Jakarta, jurnalkota.com
Yayasan Lembaga Konsumen Indonesia (YLKI) meminta managemen PT PLN (Persero) agar membuka seluas-luasnya keragaman dan kanal pengaduan konsumen yang mengalami tagihan melonjak (billing shock).
“Kami banyak menerima keluhan dari konsumen yang mengalami kesulitan saat ingin melaporkan kasusnya via call center 123, atau akses lainnya. Ini menunjukkan kanal pengaduan yang ada belum optimal mewadahi keluhan/pengaduan konsumen,” kata Ketua Harian YLKI, Tulus Abadi dalam pesan tertulisnya yang diterima Ruangenergi.com di Jakarta, Minggu (07/6).
Untuk itu ia meminta managemen PLN untuk melakukan sosialisasi seluas-luasnya kepada konsumen/pelanggannya, terutama di area yang banyak mengalami masalah serupa sebagaimana yang terjadi pada edisi April-Mei. “Ini penting agar masyarakat mengerti duduk persoalan dan musabab yang terjadi serta mengetahui apa yang harus dilakukannya,” ujar Tulus.

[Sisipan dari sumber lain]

-- ==== Sys2Proof/Tests/Slice0.lean ====
section
/-! SUPPORT. The author's own tests. Smoke: a term that each check of `Instr.wf` refuses. Decode: for every constructor a word
written from `spec/30_encoding.md` R91 to R93, R95, R100, R101, R105. Steps: one step each, with the results that the vectors
V1 to V84 of `spec/95_test_vectors.md` give. Witnesses: for every statement with hypotheses, values that meet them. -/

namespace Sys2Proof.Tests

open Sys2Proof Sys2Proof.Machine

set_option maxRecDepth 20000

/-! ## WellFormed -/

theorem test_wf_refuses_short_page : (Instr.writepage 0 []).wf = false := by decide
theorem test_wf_refuses_long_page : (Instr.writepage 0 (List.replicate 257 0)).wf = false := by decide
theorem test_wf_refuses_short_save_page : (Instr.writesavepage 0 [1]).wf = false := by decide
theorem test_wf_refuses_short_wire_page : (Instr.opWrite 0 (List.replicate 255 0)).wf = false := by decide
theorem test_wf_refuses_read_without_data : (Instr.opRead 0 []).wf = false := by decide
theorem test_wf_refuses_read_with_other_dummy : (Instr.opRead 0 [0, 1]).wf = false := by decide
theorem test_wf_refuses_id_with_other_dummy : (Instr.opJedecId [0xFF]).wf = false := by decide
theorem test_wf_refuses_status1_with_other_dummy : (Instr.opReadStatus1 [0x80]).wf = false := by decide
theorem test_wf_refuses_status2_with_other_dummy : (Instr.opReadStatus2 [0, 0, 2]).wf = false := by decide
theorem test_wf_accepts_page : (Instr.writepage 0xFFFFFF (List.replicate 256 0xA5)).wf = true := by decide

/-! ## Decode: command words of R105 -/

theorem test_decode_select : decodeTableWord 80 0x01000000000000000000 = some .select := by decide
theorem test_decode_deselect : decodeTableWord 80 0x02000000000000000000 = some .deselect := by decide
theorem test_decode_transfer : decodeTableWord 80 0x0300000000000000009F = some (.transfer 0x9F) := by decide
theorem test_decode_writecmd : decodeTableWord 80 0x10000000000000000006 = some (.writecmd 0x06) := by decide
theorem test_decode_seek : decodeTableWord 80 0x11000000000003012345 = some (.seek 0x03 0x012345) := by decide
theorem test_decode_beginread : decodeTableWord 80 0x12000000000000012345 = some (.beginread 0x012345) := by decide
theorem test_decode_readpending : decodeTableWord 80 0x13000000000000000000 = some .readpending := by decide
theorem test_decode_readlast : decodeTableWord 80 0x14000000000000000000 = some .readlast := by decide
theorem test_decode_readpending16 : decodeTableWord 80 0x15000000000000000000 = some .readpending16 := by decide
theorem test_decode_readpending24 : decodeTableWord 80 0x16000000000000000000 = some .readpending24 := by decide
theorem test_decode_readpending32 : decodeTableWord 80 0x17000000000000000000 = some .readpending32 := by decide
theorem test_decode_readlast16 : decodeTableWord 80 0x18000000000000000000 = some .readlast16 := by decide
theorem test_decode_readlast24 : decodeTableWord 80 0x19000000000000000000 = some .readlast24 := by decide
theorem test_decode_readlast32 : decodeTableWord 80 0x1A000000000000000000 = some .readlast32 := by decide
theorem test_decode_writeenable : decodeTableWord 80 0x1B000000000000000000 = some .writeenable := by decide
theorem test_decode_wake : decodeTableWord 80 0x1C000000000000000000 = some .wake := by decide
theorem test_decode_sleep : decodeTableWord 80 0x1D000000000000000000 = some .sleep := by decide
theorem test_decode_eraseblock : decodeTableWord 80 0x1E000000000000FFF000 = some (.eraseblock 0xFFF000) := by decide
theorem test_decode_writepage :
    decodeTableWord 80 0x1F000000000000FFF000 = some (.writepage 0xFFF000 (List.replicate 256 0)) := by decide
theorem test_decode_init : decodeTableWord 80 0x2000000000000100FFF0 = some (.init 0x0100 0xFFF0) := by decide
theorem test_decode_seekdata : decodeTableWord 80 0x21000000000000000010 = some (.seekdata 0x000010) := by decide
theorem test_decode_seeksave : decodeTableWord 80 0x22000000000000000100 = some (.seeksave 0x000100) := by decide
theorem test_decode_seekdataarray :
    decodeTableWord 80 0x23000000000305000010 = some (.seekdataarray 3 5 0x000010) := by decide
theorem test_decode_erasesaveblock : decodeTableWord 80 0x24000000000000000010 = some (.erasesaveblock 0x0010) := by decide
theorem test_decode_writesavepage :
    decode WireOp.write (.command 0x25000000000000000001 (List.replicate 256 0xA5)) =
      .ok (.writesavepage 0x0001 (List.replicate 256 0xA5)) := by decide
theorem test_decode_drawbitmap :
    decodeTableWord 80 0x30FFFF00030002000110 = some (.drawbitmap 0xFFFF 0x0003 0x000200 0x01 0x10) := by decide
theorem test_decode_ignores_unused_bits : decodeTableWord 80 0x01FFFFFFFFFFFFFFFFFF = some .select := by decide
theorem test_decode_reserved_low : decodeTableWord 80 0x04000000000000000000 = none := by decide
theorem test_decode_reserved_high : decodeTableWord 80 0x31000000000000000000 = none := by decide
theorem test_decode_missing_payload :
    decode WireOp.write (.command 0x1F000000000000FFF000 [1]) = .error (.payloadLength 0x1F 1) := by decide

/-! ## Decode: wire frames of R91 to R93 -/

theorem test_decode_opReleasePd : decodeTableWord 8 0xAB = some .opReleasePd := by decide
theorem test_decode_opPowerDown : decodeTableWord 8 0xB9 = some .opPowerDown := by decide
theorem test_decode_opWriteEnable : decodeTableWord 8 0x06 = some .opWriteEnable := by decide
theorem test_decode_opRead :
    decode WireOp.write (.frame [0x03, 0x01, 0x23, 0x45, 0x00, 0x00]) = .ok (.opRead 0x012345 [0, 0]) := by decide
theorem test_decode_opWrite :
    decode WireOp.write (.frame ([0x04, 0xFF, 0xF1, 0x00] ++ List.replicate 256 0xA5)) =
      .ok (.opWrite 0xFFF100 (List.replicate 256 0xA5)) := by decide
theorem test_decode_opErase : decode WireOp.write (.frame [0x20, 0xFF, 0xF0, 0x00]) = .ok (.opErase 0xFFF000) := by decide
theorem test_decode_opJedecId : decodeTableWord 8 0x9F = some (.opJedecId [0, 0, 0]) := by decide
theorem test_decode_opReadStatus1 : decodeTableWord 8 0x05 = some (.opReadStatus1 [0]) := by decide
theorem test_decode_opReadStatus2 : decodeTableWord 8 0x35 = some (.opReadStatus2 [0]) := by decide
theorem test_decode_unknown_frame : decode WireOp.write (.frame [0x77]) = .error (.unknownWireOpcode 0x77) := by decide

Pihaknya juga meminta kepada konsumen yang mengalami billing shock untuk segera melaporkan ke call center PLN, baik via 123, atau kanal medsos yang dimiliki BUMN listrik tersebut. “Tapi sebelum melaporkan, sebaiknya konsumen melakukan recheck terlebih dahulu terhadap kewajaran pemakaiannya, dengan melihat pemakaian jumlah kWh terakhir dengan jumlah kWh bulan sebelumnya. Sebab selama WfH dan LfH, umumnya pemakaian energi listrik konsumen mengalami kenaikan,” pungkasnya.
Sebelumnya, konsumen listrik kembali dikejutkan oleh melonjaknya tagihan listriknya edisi Juni, bahkan lebih dari 200 persen. Hal ini sebenarnya sudah diprediksi oleh managemen PT PLN kPerser), bahwa akan ada sekitar 1,9 juta pelanggannya yang akan mengalami tagihan melonjak (billing shock), dari mulai 50-200 persen, bahkan lebih.

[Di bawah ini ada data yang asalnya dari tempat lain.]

/-! ### Stack, I/O and machine control -/

/-- PUSH and POP, 8 rows (R190, R191); pair 3 is the PSW. Ground: it rests on decisions D9, D18 and D20. -/
def Obligations.PushAndPopInstructions : Prop :=
  ∀ (p : StackPair) (s : State),
    encode (pushInstr p) = [(0b11#2 ++ codeOfStackPair p ++ 0b0101#4 : BitVec 8)] ∧
    encode (popInstr p) = [(0b11#2 ++ codeOfStackPair p ++ 0b0001#4 : BitVec 8)] ∧
    stackPairValue p s =
      (match p with | .bc => rp16 .bc s | .de => rp16 .de s | .hl => rp16 .hl s | .psw => joinBytes s.a s.f) ∧
    (pushOk s → exec (pushInstr p) s = .next { afterPush (stackPairValue p s) s with pc := s.pc + 1, wait := 10 }) ∧
    (s.sp.toNat ≤ 1 →
      exec (pushInstr p) s = .next (faultedAt (pushInstr p) s .stackUnderflowProtection (some s.sp.toNat))) ∧
    (2 ≤ s.sp.toNat → s.params.memSize ≤ s.sp.toNat →
      exec (pushInstr p) s = .next (faultedAt (pushInstr p) s .memoryOutOfRange (some s.sp.toNat))) ∧
    (popOk s →
      let t := { s with sp := s.sp + 2, pc := s.pc + 1, wait := 9 }
      exec (popInstr p) s = .next
        (match p with
          | .bc => { t with b := hi (stackTop s), c := lo (stackTop s) }
          | .de => { t with d := hi (stackTop s), e := lo (stackTop s) }
          | .hl => { t with h := hi (stackTop s), l := lo (stackTop s) }
          | .psw => { t with a := hi (stackTop s), f := normF (lo (stackTop s)) })) ∧
    (0xFFFE ≤ s.sp.toNat →
      exec (popInstr p) s = .next (faultedAt (popInstr p) s .stackPopOutOfRange (some s.sp.toNat))) ∧
    (s.sp.toNat < 0xFFFE → s.params.memSize ≤ s.sp.toNat + 2 →
      exec (popInstr p) s = .next (faultedAt (popInstr p) s .memoryOutOfRange (some (s.sp.toNat + 2))))

/-- XTHL and SPHL (R192, R193), in both values of UNLISTED_OPS. XTHL reads SP + 1 before SP + 2 (R218). Ground: it rests on
decisions D3, D12 and D22. -/
def Obligations.ExchangeTopAndLoadSp : Prop :=
  ∀ s : State,
    encode .xthl = [0xE3] ∧ encode .sphl = [0xF9] ∧
    (s.params.unlistedOps = .fault →
      exec .xthl s = .next (faultedAt .xthl s .undefinedOpcode none) ∧
      exec .sphl s = .next (faultedAt .sphl s .undefinedOpcode none)) ∧
    (s.params.unlistedOps = .execute →
      exec .sphl s = .next { s with sp := rp16 .hl s, pc := s.pc + 1, wait := 4 } ∧
      (popOk s → exec .xthl s = .next { s with
        l := readMem s.mem (s.sp.toNat + 1), h := readMem s.mem (s.sp.toNat + 2)
        mem := writeMem (writeMem s.mem (s.sp.toNat + 1) s.l) (s.sp.toNat + 2) s.h, pc := s.pc + 1, wait := 17 }) ∧
      (0xFFFE ≤ s.sp.toNat → exec .xthl s = .next (faultedAt .xthl s .stackPopOutOfRange (some s.sp.toNat))) ∧
      (s.sp.toNat < 0xFFFE → s.params.memSize ≤ s.sp.toNat + 1 →
        exec .xthl s = .next (faultedAt .xthl s .memoryOutOfRange (some (s.sp.toNat + 1)))) ∧
      (s.sp.toNat < 0xFFFE → s.params.memSize = s.sp.toNat + 2 →
        exec .xthl s = .next (faultedAt .xthl s .memoryOutOfRange (some (s.sp.toNat + 2)))))

/-- IN and OUT (R194, R195). The byte IN reads from an external collaborator is a free value: this holds whatever it is, and the
counter `ioReads`, which makes each draw a fresh one, is the model's (log entry 4). Ground: it rests on decision D5; the free
value is log entry 4, and the log in the minimal build is log entry 18. -/
def Obligations.InputAndOutput : Prop :=
  ∀ (p : Byte) (s : State),
    encode (.inp p) = [0xDB, p] ∧ encode (.outp p) = [0xD3, p] ∧
    (s.params.io = .minimal → exec (.inp p) s = .next { s with a := 0, pc := s.pc + 2, wait := 9 }) ∧
    (s.params.io = .external → exec (.inp p) s = .next { s with
      a := Config.ioIn s.ioReads p, ioReads := s.ioReads + 1, pc := s.pc + 2, wait := 9 }) ∧
    exec (.outp p) s = .next { s with ioLog := s.ioLog ++ [(p, s.a)], pc := s.pc + 2, wait := 9 }

/-- HLT, NOP and its seven aliases, EI and DI (R196 to R200). Ground: EI and DI rest on decisions D3 and D15 and their duration on
D18. -/
def Obligations.MachineControl : Prop :=
  ∀ s : State,
    encode .hlt = [0x76] ∧ encode .ei = [0xFB] ∧ encode .di = [0xF3] ∧
    nopInstrs.map encode = [[0x00], [0x08], [0x10], [0x18], [0x20], [0x28], [0x30], [0x38]] ∧
    exec .hlt s = .next { s with pc := s.pc + 1, run := .halted } ∧
    (∀ i ∈ nopInstrs, exec i s = .next { s with pc := s.pc + 1, wait := 3 }) ∧
    (s.params.unlistedOps = .execute →
      exec .ei s = .next { s with inte := true, pc := s.pc + 1, wait := 3 } ∧
      exec .di s = .next { s with inte := false, pc := s.pc + 1, wait := 3 }) ∧
    (s.params.unlistedOps = .fault →
      exec .ei s = .next (faultedAt .ei s .undefinedOpcode none) ∧
      exec .di s = .next (faultedAt .di s .undefinedOpcode none))

/-- Pairs of instructions that undo each other (95_test_vectors.md I4 to I6): CALL then RET, PUSH then POP, XCHG twice, CMA twice,
CMC twice, STC then CMC. Ground: the spec lists these as properties that follow from its rules. -/
def Obligations.InverseInstructions : Prop :=
  (∀ (v : Word) (s t u : State), Memory.wf s.mem = true → pushOk s → exec (.call v) s = .next t → exec .ret t = .next u →
    u.pc = s.pc + 3 ∧ u.sp = s.sp ∧ u.run = s.run) ∧
  (∀ (p : StackPair) (s t u : State), Memory.wf s.mem = true → s.flagsFixed → pushOk s →
    exec (pushInstr p) s = .next t → exec (popInstr p) t = .next u →
    u = { s with mem := t.mem, pc := s.pc + 2, wait := 9 }) ∧
  (∀ s t u : State, exec .xchg s = .next t → exec .xchg t = .next u → u = { s with pc := s.pc + 2, wait := 3 }) ∧
  (∀ s t u : State, exec .cma s = .next t → exec .cma t = .next u → u = { s with pc := s.pc + 2, wait := 3 }) ∧
  (∀ s t u : State, exec .cmc s = .next t → exec .cmc t = .next u → u = { s with pc := s.pc + 2, wait := 3 }) ∧
  (∀ s t u : State, exec .stc s = .next t → exec .cmc t = .next u → flagCY u.f = false)

/-! ### Faults -/

/-- UndefinedOpcode is raised exactly by an opcode without a meaning under the parameters (R85). Ground: it rests on decisions D3
and D4. -/
def Obligations.UndefinedOpcodeExactly : Prop :=
  ∀ (i : Instr) (s : State), s.run = .running →
    (raises i s .undefinedOpcode ↔
      (i = .daa ∧ s.params.daaMode = .fault) ∨ (i ∈ unlistedInstrs ∧ s.params.unlistedOps = .fault))

/-- Which instructions raise the two stack faults, and when (R214, R215): exactly a push with SP at most 1, and exactly a pop, or
XTHL, with SP at least 0xFFFE, by an instruction that has a meaning. Ground: the pop check rests on decisions D9 and D22. -/
def Obligations.StackFaultsExactly : Prop :=
  ∀ (i : Instr) (s : State), s.run = .running →
    (raises i s .stackUnderflowProtection ↔
      hasMeaning s.params i = true ∧ pushesNow i s ∧ s.sp.toNat ≤ 1) ∧
    (raises i s .stackPopOutOfRange ↔
      hasMeaning s.params i = true ∧ popsNow i s ∧ 0xFFFE ≤ s.sp.toNat)

/-- With the default MEM_SIZE a data access is out of range only for LHLD or SHLD at 0xFFFF, at the address 0x10000, and no
instruction raises PcOverflow after its fetch (R217). Ground: it rests on decisions D6 and D7. -/
def Obligations.DataAccessFaultsInFullMemory : Prop :=
  ∀ (i : Instr) (s : State), s.run = .running → s.params.memSize = 65536 →
    ¬ raises i s .pcOverflow ∧
    ∀ d, exec i s = .next (faultedAt i s .memoryOutOfRange d) →
      (i = .lhld 0xFFFF ∨ i = .shld 0xFFFF) ∧ d = some 0x10000

/-- Fetch faults (R216): byte k of the instruction at PC, when the bytes before it were fetched, faults with MemoryOutOfRange at
or above MEM_SIZE, and with PcOverflow at 0xFFFF; the record has no opcode when the opcode byte itself faults. Ground: it rests on
decisions D6, D8 and D12. -/
def Obligations.FetchFaults : Prop :=
  ∀ (s : State) (k : Nat), s.run = .running → s.wait = 0 →
    k < (rowOf (readMem s.mem s.pc.toNat)).len →
    (∀ j, j < k → s.pc.toNat + j < s.params.memSize ∧ s.pc.toNat + j < 0xFFFF) →
    let opcode := if k = 0 then none else some (readMem s.mem s.pc.toNat)
    (s.params.memSize ≤ s.pc.toNat + k →
      step s = .next (faultedWith s .memoryOutOfRange opcode (some (s.pc.toNat + k)))) ∧
    (s.pc.toNat + k < s.params.memSize → s.pc.toNat + k = 0xFFFF →
      step s = .next (faultedWith s .pcOverflow opcode (some 0xFFFF)))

PLN mengklaim terjadinya billing shock ini karena dampak wabah Covid-19, sehingga petugas PLN tidak secara penuh bisa mendatangi rumah konsumen karena PSBB, dan atau rumah konsumen yang dilockdown, untuk melakukan input data pemakaian konsumen.

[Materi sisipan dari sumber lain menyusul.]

-- ==== Sys2Proof/Laws/State.lean ====
section
/-! SUPPORT. One lemma per field per named update of the state, so that no proof unfolds an update. -/

namespace Sys2Proof.Machine

/-! `advancePc` -/

@[simp] theorem advancePc_a (n : Nat) (s : State) : (advancePc n s).a = s.a := rfl
@[simp] theorem advancePc_b (n : Nat) (s : State) : (advancePc n s).b = s.b := rfl
@[simp] theorem advancePc_c (n : Nat) (s : State) : (advancePc n s).c = s.c := rfl
@[simp] theorem advancePc_d (n : Nat) (s : State) : (advancePc n s).d = s.d := rfl
@[simp] theorem advancePc_e (n : Nat) (s : State) : (advancePc n s).e = s.e := rfl
@[simp] theorem advancePc_h (n : Nat) (s : State) : (advancePc n s).h = s.h := rfl
@[simp] theorem advancePc_l (n : Nat) (s : State) : (advancePc n s).l = s.l := rfl
@[simp] theorem advancePc_f (n : Nat) (s : State) : (advancePc n s).f = s.f := rfl
@[simp] theorem advancePc_pc (n : Nat) (s : State) : (advancePc n s).pc = s.pc + BitVec.ofNat 16 n := rfl
@[simp] theorem advancePc_sp (n : Nat) (s : State) : (advancePc n s).sp = s.sp := rfl
@[simp] theorem advancePc_mem (n : Nat) (s : State) : (advancePc n s).mem = s.mem := rfl
@[simp] theorem advancePc_run (n : Nat) (s : State) : (advancePc n s).run = s.run := rfl
@[simp] theorem advancePc_wait (n : Nat) (s : State) : (advancePc n s).wait = s.wait := rfl
@[simp] theorem advancePc_inte (n : Nat) (s : State) : (advancePc n s).inte = s.inte := rfl
@[simp] theorem advancePc_ioLog (n : Nat) (s : State) : (advancePc n s).ioLog = s.ioLog := rfl
@[simp] theorem advancePc_ioReads (n : Nat) (s : State) : (advancePc n s).ioReads = s.ioReads := rfl
@[simp] theorem advancePc_params (n : Nat) (s : State) : (advancePc n s).params = s.params := rfl

/-! `takeFault` -/

@[simp] theorem takeFault_a (op : Option Byte) (x : Raise) (s : State) : (takeFault op x s).a = s.a := rfl
@[simp] theorem takeFault_b (op : Option Byte) (x : Raise) (s : State) : (takeFault op x s).b = s.b := rfl
@[simp] theorem takeFault_c (op : Option Byte) (x : Raise) (s : State) : (takeFault op x s).c = s.c := rfl
@[simp] theorem takeFault_d (op : Option Byte) (x : Raise) (s : State) : (takeFault op x s).d = s.d := rfl
@[simp] theorem takeFault_e (op : Option Byte) (x : Raise) (s : State) : (takeFault op x s).e = s.e := rfl
@[simp] theorem takeFault_h (op : Option Byte) (x : Raise) (s : State) : (takeFault op x s).h = s.h := rfl
@[simp] theorem takeFault_l (op : Option Byte) (x : Raise) (s : State) : (takeFault op x s).l = s.l := rfl
@[simp] theorem takeFault_f (op : Option Byte) (x : Raise) (s : State) : (takeFault op x s).f = s.f := rfl
@[simp] theorem takeFault_pc (op : Option Byte) (x : Raise) (s : State) : (takeFault op x s).pc = s.pc := rfl
@[simp] theorem takeFault_sp (op : Option Byte) (x : Raise) (s : State) : (takeFault op x s).sp = s.sp := rfl
@[simp] theorem takeFault_mem (op : Option Byte) (x : Raise) (s : State) : (takeFault op x s).mem = s.mem := rfl
@[simp] theorem takeFault_run (op : Option Byte) (x : Raise) (s : State) : (takeFault op x s).run = .faulted { kind := x.kind, pc := s.pc, opcode := op, detail := x.detail } := rfl
@[simp] theorem takeFault_wait (op : Option Byte) (x : Raise) (s : State) : (takeFault op x s).wait = s.wait := rfl
@[simp] theorem takeFault_inte (op : Option Byte) (x : Raise) (s : State) : (takeFault op x s).inte = s.inte := rfl
@[simp] theorem takeFault_ioLog (op : Option Byte) (x : Raise) (s : State) : (takeFault op x s).ioLog = s.ioLog := rfl
@[simp] theorem takeFault_ioReads (op : Option Byte) (x : Raise) (s : State) : (takeFault op x s).ioReads = s.ioReads := rfl
@[simp] theorem takeFault_params (op : Option Byte) (x : Raise) (s : State) : (takeFault op x s).params = s.params := rfl

/-! `faultedWith` -/

@[simp] theorem faultedWith_a (s : State) (k : FaultKind) (op : Option Byte) (d : Option Nat) : (faultedWith s k op d).a = s.a := rfl
@[simp] theorem faultedWith_b (s : State) (k : FaultKind) (op : Option Byte) (d : Option Nat) : (faultedWith s k op d).b = s.b := rfl
@[simp] theorem faultedWith_c (s : State) (k : FaultKind) (op : Option Byte) (d : Option Nat) : (faultedWith s k op d).c = s.c := rfl
@[simp] theorem faultedWith_d (s : State) (k : FaultKind) (op : Option Byte) (d : Option Nat) : (faultedWith s k op d).d = s.d := rfl
@[simp] theorem faultedWith_e (s : State) (k : FaultKind) (op : Option Byte) (d : Option Nat) : (faultedWith s k op d).e = s.e := rfl
@[simp] theorem faultedWith_h (s : State) (k : FaultKind) (op : Option Byte) (d : Option Nat) : (faultedWith s k op d).h = s.h := rfl
@[simp] theorem faultedWith_l (s : State) (k : FaultKind) (op : Option Byte) (d : Option Nat) : (faultedWith s k op d).l = s.l := rfl
@[simp] theorem faultedWith_f (s : State) (k : FaultKind) (op : Option Byte) (d : Option Nat) : (faultedWith s k op d).f = s.f := rfl
@[simp] theorem faultedWith_pc (s : State) (k : FaultKind) (op : Option Byte) (d : Option Nat) : (faultedWith s k op d).pc = s.pc := rfl
@[simp] theorem faultedWith_sp (s : State) (k : FaultKind) (op : Option Byte) (d : Option Nat) : (faultedWith s k op d).sp = s.sp := rfl
@[simp] theorem faultedWith_mem (s : State) (k : FaultKind) (op : Option Byte) (d : Option Nat) : (faultedWith s k op d).mem = s.mem := rfl
@[simp] theorem faultedWith_run (s : State) (k : FaultKind) (op : Option Byte) (d : Option Nat) : (faultedWith s k op d).run = .faulted { kind := k, pc := s.pc, opcode := op, detail := d } := rfl
@[simp] theorem faultedWith_wait (s : State) (k : FaultKind) (op : Option Byte) (d : Option Nat) : (faultedWith s k op d).wait = s.wait := rfl
@[simp] theorem faultedWith_inte (s : State) (k : FaultKind) (op : Option Byte) (d : Option Nat) : (faultedWith s k op d).inte = s.inte := rfl
@[simp] theorem faultedWith_ioLog (s : State) (k : FaultKind) (op : Option Byte) (d : Option Nat) : (faultedWith s k op d).ioLog = s.ioLog := rfl
@[simp] theorem faultedWith_ioReads (s : State) (k : FaultKind) (op : Option Byte) (d : Option Nat) : (faultedWith s k op d).ioReads = s.ioReads := rfl
@[simp] theorem faultedWith_params (s : State) (k : FaultKind) (op : Option Byte) (d : Option Nat) : (faultedWith s k op d).params = s.params := rfl

/-! `faultedAt` -/

@[simp] theorem faultedAt_a (i : Instr) (s : State) (k : FaultKind) (d : Option Nat) : (faultedAt i s k d).a = s.a := rfl
@[simp] theorem faultedAt_b (i : Instr) (s : State) (k : FaultKind) (d : Option Nat) : (faultedAt i s k d).b = s.b := rfl
@[simp] theorem faultedAt_c (i : Instr) (s : State) (k : FaultKind) (d : Option Nat) : (faultedAt i s k d).c = s.c := rfl
@[simp] theorem faultedAt_d (i : Instr) (s : State) (k : FaultKind) (d : Option Nat) : (faultedAt i s k d).d = s.d := rfl
@[simp] theorem faultedAt_e (i : Instr) (s : State) (k : FaultKind) (d : Option Nat) : (faultedAt i s k d).e = s.e := rfl
@[simp] theorem faultedAt_h (i : Instr) (s : State) (k : FaultKind) (d : Option Nat) : (faultedAt i s k d).h = s.h := rfl
@[simp] theorem faultedAt_l (i : Instr) (s : State) (k : FaultKind) (d : Option Nat) : (faultedAt i s k d).l = s.l := rfl
@[simp] theorem faultedAt_f (i : Instr) (s : State) (k : FaultKind) (d : Option Nat) : (faultedAt i s k d).f = s.f := rfl
@[simp] theorem faultedAt_pc (i : Instr) (s : State) (k : FaultKind) (d : Option Nat) : (faultedAt i s k d).pc = s.pc := rfl
@[simp] theorem faultedAt_sp (i : Instr) (s : State) (k : FaultKind) (d : Option Nat) : (faultedAt i s k d).sp = s.sp := rfl
@[simp] theorem faultedAt_mem (i : Instr) (s : State) (k : FaultKind) (d : Option Nat) : (faultedAt i s k d).mem = s.mem := rfl
@[simp] theorem faultedAt_run (i : Instr) (s : State) (k : FaultKind) (d : Option Nat) : (faultedAt i s k d).run = .faulted { kind := k, pc := s.pc, opcode := some (opcodeOf i), detail := d } := rfl
@[simp] theorem faultedAt_wait (i : Instr) (s : State) (k : FaultKind) (d : Option Nat) : (faultedAt i s k d).wait = s.wait := rfl
@[simp] theorem faultedAt_inte (i : Instr) (s : State) (k : FaultKind) (d : Option Nat) : (faultedAt i s k d).inte = s.inte := rfl
@[simp] theorem faultedAt_ioLog (i : Instr) (s : State) (k : FaultKind) (d : Option Nat) : (faultedAt i s k d).ioLog = s.ioLog := rfl
@[simp] theorem faultedAt_ioReads (i : Instr) (s : State) (k : FaultKind) (d : Option Nat) : (faultedAt i s k d).ioReads = s.ioReads := rfl
@[simp] theorem faultedAt_params (i : Instr) (s : State) (k : FaultKind) (d : Option Nat) : (faultedAt i s k d).params = s.params := rfl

Selain itu, konsumen juga tidak mengirimkan photo posisi akhir stand kWh meternya (via whatsapp). Hal ini yang kemudian membuat managemen PLN menggunakan jurus pamungkasnya yakni menggunakan pemakaian rata-rata tiga bulan terakhir, sehingga ada istilah “kWh tertagih”.(Sya)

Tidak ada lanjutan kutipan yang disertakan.